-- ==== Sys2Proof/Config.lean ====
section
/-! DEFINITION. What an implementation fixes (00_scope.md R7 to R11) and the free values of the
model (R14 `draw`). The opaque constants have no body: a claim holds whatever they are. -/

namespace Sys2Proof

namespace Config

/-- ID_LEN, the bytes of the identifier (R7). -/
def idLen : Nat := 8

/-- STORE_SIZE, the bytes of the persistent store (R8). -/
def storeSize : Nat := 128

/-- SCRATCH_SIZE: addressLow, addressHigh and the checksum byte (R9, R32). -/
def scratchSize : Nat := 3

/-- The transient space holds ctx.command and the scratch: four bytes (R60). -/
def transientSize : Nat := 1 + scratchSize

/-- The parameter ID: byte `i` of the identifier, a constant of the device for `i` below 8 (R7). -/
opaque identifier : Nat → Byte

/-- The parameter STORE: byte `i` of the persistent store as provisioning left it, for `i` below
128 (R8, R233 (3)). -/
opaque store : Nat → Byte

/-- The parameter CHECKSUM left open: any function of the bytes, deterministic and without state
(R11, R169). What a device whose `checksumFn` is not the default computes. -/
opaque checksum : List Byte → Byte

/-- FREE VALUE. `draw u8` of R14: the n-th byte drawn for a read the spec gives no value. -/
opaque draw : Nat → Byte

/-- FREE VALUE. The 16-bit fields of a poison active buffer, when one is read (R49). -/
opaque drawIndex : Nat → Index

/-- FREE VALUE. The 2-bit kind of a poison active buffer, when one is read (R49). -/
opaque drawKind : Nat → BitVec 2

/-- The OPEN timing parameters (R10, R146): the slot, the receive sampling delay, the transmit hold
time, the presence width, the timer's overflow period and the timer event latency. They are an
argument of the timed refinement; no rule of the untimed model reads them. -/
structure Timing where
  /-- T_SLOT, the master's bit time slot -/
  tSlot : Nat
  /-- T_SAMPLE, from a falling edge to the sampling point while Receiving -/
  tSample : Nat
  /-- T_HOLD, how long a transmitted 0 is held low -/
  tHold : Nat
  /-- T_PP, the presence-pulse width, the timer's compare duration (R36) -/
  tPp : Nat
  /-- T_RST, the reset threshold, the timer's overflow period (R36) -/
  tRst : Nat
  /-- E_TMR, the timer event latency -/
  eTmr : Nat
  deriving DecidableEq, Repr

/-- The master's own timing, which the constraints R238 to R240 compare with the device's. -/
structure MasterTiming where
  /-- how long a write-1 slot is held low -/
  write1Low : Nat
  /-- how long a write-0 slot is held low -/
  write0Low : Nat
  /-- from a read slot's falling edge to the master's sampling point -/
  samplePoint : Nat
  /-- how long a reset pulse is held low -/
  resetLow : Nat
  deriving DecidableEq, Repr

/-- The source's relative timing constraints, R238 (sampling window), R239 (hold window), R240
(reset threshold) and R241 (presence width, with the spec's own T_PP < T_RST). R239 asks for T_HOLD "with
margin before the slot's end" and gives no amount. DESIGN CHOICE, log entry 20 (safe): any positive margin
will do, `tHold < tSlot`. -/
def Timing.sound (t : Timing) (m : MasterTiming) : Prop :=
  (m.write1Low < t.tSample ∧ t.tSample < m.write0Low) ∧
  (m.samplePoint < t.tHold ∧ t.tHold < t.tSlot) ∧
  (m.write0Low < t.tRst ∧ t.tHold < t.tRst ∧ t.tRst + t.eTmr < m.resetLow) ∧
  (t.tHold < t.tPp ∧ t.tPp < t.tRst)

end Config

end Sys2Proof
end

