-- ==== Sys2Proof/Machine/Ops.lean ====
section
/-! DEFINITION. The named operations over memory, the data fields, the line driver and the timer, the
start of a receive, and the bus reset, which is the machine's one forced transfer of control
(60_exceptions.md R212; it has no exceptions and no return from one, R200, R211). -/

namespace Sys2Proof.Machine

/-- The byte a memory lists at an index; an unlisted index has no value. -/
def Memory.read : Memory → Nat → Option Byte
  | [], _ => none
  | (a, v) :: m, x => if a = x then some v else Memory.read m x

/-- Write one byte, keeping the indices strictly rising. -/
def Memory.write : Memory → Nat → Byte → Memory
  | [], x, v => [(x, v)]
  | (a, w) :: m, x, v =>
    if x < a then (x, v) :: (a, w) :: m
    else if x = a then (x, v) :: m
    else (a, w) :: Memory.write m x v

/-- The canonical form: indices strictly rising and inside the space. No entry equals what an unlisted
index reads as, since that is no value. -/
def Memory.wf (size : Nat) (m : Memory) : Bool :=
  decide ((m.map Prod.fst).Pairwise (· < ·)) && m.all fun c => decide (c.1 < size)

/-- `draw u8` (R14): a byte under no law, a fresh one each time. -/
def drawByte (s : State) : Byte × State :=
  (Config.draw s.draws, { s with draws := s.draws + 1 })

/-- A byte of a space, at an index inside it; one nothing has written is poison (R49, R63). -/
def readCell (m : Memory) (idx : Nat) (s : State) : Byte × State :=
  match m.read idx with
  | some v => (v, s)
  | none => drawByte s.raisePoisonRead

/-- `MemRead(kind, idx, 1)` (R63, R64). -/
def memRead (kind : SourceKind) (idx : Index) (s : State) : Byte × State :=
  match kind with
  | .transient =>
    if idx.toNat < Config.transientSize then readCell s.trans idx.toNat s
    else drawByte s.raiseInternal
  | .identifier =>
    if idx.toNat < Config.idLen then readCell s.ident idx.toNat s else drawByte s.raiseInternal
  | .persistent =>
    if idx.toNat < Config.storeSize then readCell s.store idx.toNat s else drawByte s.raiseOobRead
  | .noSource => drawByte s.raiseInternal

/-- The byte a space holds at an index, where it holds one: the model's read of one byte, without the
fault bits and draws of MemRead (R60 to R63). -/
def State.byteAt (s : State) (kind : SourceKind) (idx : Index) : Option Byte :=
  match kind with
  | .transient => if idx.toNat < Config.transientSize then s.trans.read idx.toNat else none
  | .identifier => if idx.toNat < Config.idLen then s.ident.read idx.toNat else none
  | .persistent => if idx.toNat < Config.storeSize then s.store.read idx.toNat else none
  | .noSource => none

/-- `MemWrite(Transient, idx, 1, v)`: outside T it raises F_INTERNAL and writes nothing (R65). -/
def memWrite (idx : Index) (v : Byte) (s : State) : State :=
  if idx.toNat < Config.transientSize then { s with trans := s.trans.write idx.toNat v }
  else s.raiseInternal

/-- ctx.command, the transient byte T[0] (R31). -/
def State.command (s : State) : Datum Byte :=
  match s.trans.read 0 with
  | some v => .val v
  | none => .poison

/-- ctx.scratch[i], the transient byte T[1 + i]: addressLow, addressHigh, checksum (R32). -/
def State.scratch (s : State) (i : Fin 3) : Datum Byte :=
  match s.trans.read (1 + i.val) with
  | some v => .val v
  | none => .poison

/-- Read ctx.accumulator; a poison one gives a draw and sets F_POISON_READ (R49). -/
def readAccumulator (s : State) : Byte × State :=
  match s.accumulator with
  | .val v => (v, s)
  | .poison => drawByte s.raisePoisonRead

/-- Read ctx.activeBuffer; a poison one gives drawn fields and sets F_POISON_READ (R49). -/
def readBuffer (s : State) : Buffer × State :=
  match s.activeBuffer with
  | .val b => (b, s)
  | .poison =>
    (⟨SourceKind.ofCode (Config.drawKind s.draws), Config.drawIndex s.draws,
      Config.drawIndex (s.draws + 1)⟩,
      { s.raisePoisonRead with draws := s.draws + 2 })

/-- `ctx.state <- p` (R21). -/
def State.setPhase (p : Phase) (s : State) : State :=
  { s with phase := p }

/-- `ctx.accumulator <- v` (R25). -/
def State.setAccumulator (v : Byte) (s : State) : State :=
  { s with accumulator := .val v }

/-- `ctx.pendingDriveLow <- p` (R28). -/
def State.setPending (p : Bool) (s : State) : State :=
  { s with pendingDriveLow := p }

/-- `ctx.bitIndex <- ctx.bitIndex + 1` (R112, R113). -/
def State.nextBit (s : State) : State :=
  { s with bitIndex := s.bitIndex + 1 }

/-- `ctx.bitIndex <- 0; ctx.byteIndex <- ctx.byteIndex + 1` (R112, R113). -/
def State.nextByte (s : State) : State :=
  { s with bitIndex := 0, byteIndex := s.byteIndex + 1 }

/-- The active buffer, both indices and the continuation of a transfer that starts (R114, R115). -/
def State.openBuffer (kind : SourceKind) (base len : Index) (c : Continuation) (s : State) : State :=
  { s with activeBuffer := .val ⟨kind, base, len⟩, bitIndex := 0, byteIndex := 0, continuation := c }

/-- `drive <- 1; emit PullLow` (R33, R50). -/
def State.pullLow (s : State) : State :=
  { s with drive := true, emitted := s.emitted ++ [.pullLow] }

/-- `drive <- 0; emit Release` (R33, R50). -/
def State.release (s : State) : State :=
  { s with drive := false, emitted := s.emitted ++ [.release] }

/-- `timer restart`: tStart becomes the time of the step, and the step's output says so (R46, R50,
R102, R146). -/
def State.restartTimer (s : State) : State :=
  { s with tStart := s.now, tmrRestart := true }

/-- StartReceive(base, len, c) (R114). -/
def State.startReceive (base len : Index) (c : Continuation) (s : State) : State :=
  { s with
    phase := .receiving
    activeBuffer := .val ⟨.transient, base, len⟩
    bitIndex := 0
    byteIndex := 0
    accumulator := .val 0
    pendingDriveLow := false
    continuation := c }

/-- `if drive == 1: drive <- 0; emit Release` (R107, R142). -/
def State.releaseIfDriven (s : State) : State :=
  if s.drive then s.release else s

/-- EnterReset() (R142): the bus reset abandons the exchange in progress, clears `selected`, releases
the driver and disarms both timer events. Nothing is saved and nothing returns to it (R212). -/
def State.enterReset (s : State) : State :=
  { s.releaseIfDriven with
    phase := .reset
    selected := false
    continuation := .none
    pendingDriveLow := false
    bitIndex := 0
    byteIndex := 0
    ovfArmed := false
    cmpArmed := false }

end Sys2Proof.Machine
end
◇ ◇ ◇ ◇ ◇
What to produce —
The lines to copy are those in the listing that contain "DEFINITION".

Exercise result —
/-! DEFINITION. What an implementation fixes (00_scope.md R7 to R11) and the free values of the
/-! DEFINITION. The named operations over memory, the data fields, the line driver and the timer, the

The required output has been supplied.